----- DATASET CONTENT -----
-- ==== Sys2Proof/Machine/HostSide.lean ====
section
/-! DEFINITION. Sys2Proof/Machine/HostSide.lean: the host interface unit (R433 to R440): host accesses, snoops, command rings and
their commands, event queues and SUMMARY. -/

namespace Sys2Proof.Machine

/-! ### Host accesses (R433, R435) -/

/-- The parts of [a, a + n) in 64-byte lines: offset and length. -/
def linePieces (a n : Nat) : List (Nat × Nat) :=
  (List.range ((a + n + 63) / 64 - a / 64)).map fun i =>
    let lo := max a (64 * (a / 64 + i))
    (lo - a, min (a + n) (64 * (a / 64 + i + 1)) - lo)

/-- The host reads `n` bytes of device memory at `a`, or writes bytes there: the host interface unit sends each line's part to its home
(R433). -/
def State.hostAccess (s : State) (a n : Nat) (data : Option (List Byte)) : State :=
  if n == 0 then s
  else (linePieces a n).foldl (fun s e => s.send hostUnit (homeOf (a + e.1)) 1
    (.hostAccess (a + e.1) e.2 (data.map fun d => (d.drop e.1).take e.2))) s

/-- The home performs an access of the host: a line that is read is one that the host may hold from now on, and a write is complete once
it is performed (R433). -/
def State.hostPerform (s : State) (a n : Nat) (data : Option (List Byte)) : State :=
  match data with
  | some d => (s.putPhys 0 a d).out (.hostWritten a n)
  | none =>
    (s.modHome (homeOf a) fun h => { h with host := insertNat (a / 64) h.host }).out (.hostRead a (s.hbm.bytes a n))

/-- Is the package offered to the host: have all four compute dies come up (R447)? -/
def State.offered (s : State) : Bool := s.dies.toList.all fun x => x.powered

/-- HOST_MEM_ACCESS: with `k` = 0 the host reads `m` bytes of device memory at `n`, or with `flag` writes the given bytes there; with
`k` = 1 packet `n` is performed at its home, where a locked line makes it wait (R359, R433). A package that is not offered to the host
takes no access of it (R447). -/
def execHostMemAccess (s : State) : Out :=
  if s.ev.k == 0 then
    let a := s.ev.n
    let len := if s.ev.flag then s.ev.bytes.length else s.ev.m
    if !s.offered then .next s
    else if hbmSize < a + len then .fault (.noSuchPhysical (a + len))
    else .next (s.hostAccess a len (if s.ev.flag then some s.ev.bytes else none))
  else
    .next (s.onPacket s.ev.n fun s pk =>
      match pk.body with
      | .hostAccess a n data => if s.locked 0 a n then none else some (s.hostPerform a n data)
      | _ => none)

/-- CXL_SNOOP: a line of aperture `n` at address `m` is taken from the host interface unit: the bytes that its owner writes there
follow, and the watchers of its monitors are told (R435). -/
def execCxlSnoop (s : State) : Out :=
  let ap := if s.ev.n == 1 then 1 else 2
  if s.ev.bytes.isEmpty then .next (s.notifyWatch ap s.ev.m 1) else .next (s.writePhys ap s.ev.m s.ev.bytes)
-----
Using the data above, transcribe the lines that run from the line with "if n == 0 then s" to the line with "it is performed (R433). -/", both ends kept, and output nothing else.

  if n == 0 then s
  else (linePieces a n).foldl (fun s e => s.send hostUnit (homeOf (a + e.1)) 1
    (.hostAccess (a + e.1) e.2 (data.map fun d => (d.drop e.1).take e.2))) s

/-- The home performs an access of the host: a line that is read is one that the host may hold from now on, and a write is complete once
it is performed (R433). -/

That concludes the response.